**Required work:** Answer with the exact lines of the following material from the one containing "namespace Sys2Proof.Machine" through the one containing "112 ≤ bs.length", both end lines included.

**Data for this task:**

:::

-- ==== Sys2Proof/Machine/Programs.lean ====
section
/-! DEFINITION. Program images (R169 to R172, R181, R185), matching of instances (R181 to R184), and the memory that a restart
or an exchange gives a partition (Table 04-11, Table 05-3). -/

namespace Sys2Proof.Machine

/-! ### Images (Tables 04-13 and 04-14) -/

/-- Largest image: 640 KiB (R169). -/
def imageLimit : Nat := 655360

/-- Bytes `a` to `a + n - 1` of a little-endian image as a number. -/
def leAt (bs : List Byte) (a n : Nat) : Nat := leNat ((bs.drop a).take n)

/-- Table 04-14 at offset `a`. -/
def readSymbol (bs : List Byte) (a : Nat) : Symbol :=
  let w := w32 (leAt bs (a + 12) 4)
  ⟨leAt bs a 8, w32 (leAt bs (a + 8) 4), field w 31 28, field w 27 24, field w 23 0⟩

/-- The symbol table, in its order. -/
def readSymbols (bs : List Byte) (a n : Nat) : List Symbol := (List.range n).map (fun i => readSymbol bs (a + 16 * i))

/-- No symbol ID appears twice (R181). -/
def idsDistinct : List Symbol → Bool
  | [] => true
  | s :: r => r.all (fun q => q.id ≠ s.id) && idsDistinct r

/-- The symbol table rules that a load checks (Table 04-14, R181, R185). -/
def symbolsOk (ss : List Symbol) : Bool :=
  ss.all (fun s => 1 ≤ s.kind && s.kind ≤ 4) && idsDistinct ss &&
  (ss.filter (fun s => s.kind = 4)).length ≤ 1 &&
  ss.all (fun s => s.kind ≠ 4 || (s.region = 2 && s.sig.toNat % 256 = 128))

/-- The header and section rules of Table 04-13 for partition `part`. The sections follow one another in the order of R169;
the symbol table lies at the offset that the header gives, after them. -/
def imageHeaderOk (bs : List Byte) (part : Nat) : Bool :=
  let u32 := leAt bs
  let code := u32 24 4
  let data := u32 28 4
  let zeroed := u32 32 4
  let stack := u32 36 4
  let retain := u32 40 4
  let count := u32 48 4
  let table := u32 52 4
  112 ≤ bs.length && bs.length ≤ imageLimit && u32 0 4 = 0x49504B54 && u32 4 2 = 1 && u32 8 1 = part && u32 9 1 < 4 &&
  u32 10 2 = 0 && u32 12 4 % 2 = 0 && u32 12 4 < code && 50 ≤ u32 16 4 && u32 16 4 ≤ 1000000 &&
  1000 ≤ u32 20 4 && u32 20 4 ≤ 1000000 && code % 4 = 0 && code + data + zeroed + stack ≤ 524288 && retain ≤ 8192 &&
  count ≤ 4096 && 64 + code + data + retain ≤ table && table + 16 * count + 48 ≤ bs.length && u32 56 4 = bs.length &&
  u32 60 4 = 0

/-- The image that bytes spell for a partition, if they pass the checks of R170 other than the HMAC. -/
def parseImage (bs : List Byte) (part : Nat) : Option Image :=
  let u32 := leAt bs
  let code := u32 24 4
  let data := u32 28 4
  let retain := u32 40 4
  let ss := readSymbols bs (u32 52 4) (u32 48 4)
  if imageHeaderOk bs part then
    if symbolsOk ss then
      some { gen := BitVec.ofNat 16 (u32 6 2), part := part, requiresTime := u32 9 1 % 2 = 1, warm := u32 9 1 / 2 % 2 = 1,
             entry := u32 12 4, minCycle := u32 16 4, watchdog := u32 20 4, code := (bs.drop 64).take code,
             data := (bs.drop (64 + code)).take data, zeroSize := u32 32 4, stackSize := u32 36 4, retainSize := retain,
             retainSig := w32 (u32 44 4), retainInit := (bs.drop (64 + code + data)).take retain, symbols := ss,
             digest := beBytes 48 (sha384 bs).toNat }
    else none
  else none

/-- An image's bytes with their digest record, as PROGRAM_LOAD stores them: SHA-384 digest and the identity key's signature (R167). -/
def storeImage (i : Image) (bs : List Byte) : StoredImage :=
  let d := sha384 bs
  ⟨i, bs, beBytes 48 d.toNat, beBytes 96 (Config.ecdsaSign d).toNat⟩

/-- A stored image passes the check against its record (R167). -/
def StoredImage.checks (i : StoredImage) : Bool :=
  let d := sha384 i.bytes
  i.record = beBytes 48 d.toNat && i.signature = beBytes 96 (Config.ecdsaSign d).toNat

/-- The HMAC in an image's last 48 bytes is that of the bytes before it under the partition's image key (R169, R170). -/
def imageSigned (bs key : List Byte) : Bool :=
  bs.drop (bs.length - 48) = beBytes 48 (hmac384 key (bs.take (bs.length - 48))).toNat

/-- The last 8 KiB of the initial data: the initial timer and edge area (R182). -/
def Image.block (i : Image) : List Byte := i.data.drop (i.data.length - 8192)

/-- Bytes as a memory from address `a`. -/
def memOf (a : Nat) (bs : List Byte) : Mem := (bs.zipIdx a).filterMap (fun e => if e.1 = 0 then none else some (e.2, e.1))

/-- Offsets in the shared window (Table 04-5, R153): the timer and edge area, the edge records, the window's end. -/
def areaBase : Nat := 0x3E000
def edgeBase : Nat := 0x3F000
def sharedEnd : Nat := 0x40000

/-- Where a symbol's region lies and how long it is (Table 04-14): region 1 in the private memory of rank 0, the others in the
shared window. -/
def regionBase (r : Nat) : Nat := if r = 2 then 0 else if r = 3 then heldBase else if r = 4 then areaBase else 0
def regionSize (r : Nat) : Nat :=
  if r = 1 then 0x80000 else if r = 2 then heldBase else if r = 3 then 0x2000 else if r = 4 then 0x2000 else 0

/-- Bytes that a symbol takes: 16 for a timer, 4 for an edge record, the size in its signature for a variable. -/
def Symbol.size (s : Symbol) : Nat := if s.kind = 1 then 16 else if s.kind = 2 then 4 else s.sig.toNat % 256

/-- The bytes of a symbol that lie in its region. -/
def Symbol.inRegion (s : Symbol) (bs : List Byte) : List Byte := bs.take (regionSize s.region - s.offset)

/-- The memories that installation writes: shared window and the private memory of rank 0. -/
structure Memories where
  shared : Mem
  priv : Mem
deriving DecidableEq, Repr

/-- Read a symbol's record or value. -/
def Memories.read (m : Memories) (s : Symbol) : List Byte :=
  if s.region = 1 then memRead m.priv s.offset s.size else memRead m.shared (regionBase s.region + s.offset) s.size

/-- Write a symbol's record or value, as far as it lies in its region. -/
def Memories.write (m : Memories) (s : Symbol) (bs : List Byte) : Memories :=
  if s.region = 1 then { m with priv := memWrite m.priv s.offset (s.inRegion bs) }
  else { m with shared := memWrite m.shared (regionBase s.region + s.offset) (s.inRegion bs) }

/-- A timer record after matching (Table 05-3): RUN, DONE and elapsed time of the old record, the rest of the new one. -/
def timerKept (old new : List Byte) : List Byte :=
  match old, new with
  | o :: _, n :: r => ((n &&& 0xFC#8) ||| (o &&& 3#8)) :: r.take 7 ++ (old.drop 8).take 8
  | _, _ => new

:::

**Task output:**
namespace Sys2Proof.Machine

/-! ### Images (Tables 04-13 and 04-14) -/

/-- Largest image: 640 KiB (R169). -/
def imageLimit : Nat := 655360

/-- Bytes `a` to `a + n - 1` of a little-endian image as a number. -/
def leAt (bs : List Byte) (a n : Nat) : Nat := leNat ((bs.drop a).take n)

/-- Table 04-14 at offset `a`. -/
def readSymbol (bs : List Byte) (a : Nat) : Symbol :=
  let w := w32 (leAt bs (a + 12) 4)
  ⟨leAt bs a 8, w32 (leAt bs (a + 8) 4), field w 31 28, field w 27 24, field w 23 0⟩

/-- The symbol table, in its order. -/
def readSymbols (bs : List Byte) (a n : Nat) : List Symbol := (List.range n).map (fun i => readSymbol bs (a + 16 * i))

/-- No symbol ID appears twice (R181). -/
def idsDistinct : List Symbol → Bool
  | [] => true
  | s :: r => r.all (fun q => q.id ≠ s.id) && idsDistinct r

/-- The symbol table rules that a load checks (Table 04-14, R181, R185). -/
def symbolsOk (ss : List Symbol) : Bool :=
  ss.all (fun s => 1 ≤ s.kind && s.kind ≤ 4) && idsDistinct ss &&
  (ss.filter (fun s => s.kind = 4)).length ≤ 1 &&
  ss.all (fun s => s.kind ≠ 4 || (s.region = 2 && s.sig.toNat % 256 = 128))

/-- The header and section rules of Table 04-13 for partition `part`. The sections follow one another in the order of R169;
the symbol table lies at the offset that the header gives, after them. -/
def imageHeaderOk (bs : List Byte) (part : Nat) : Bool :=
  let u32 := leAt bs
  let code := u32 24 4
  let data := u32 28 4
  let zeroed := u32 32 4
  let stack := u32 36 4
  let retain := u32 40 4
  let count := u32 48 4
  let table := u32 52 4
  112 ≤ bs.length && bs.length ≤ imageLimit && u32 0 4 = 0x49504B54 && u32 4 2 = 1 && u32 8 1 = part && u32 9 1 < 4 &&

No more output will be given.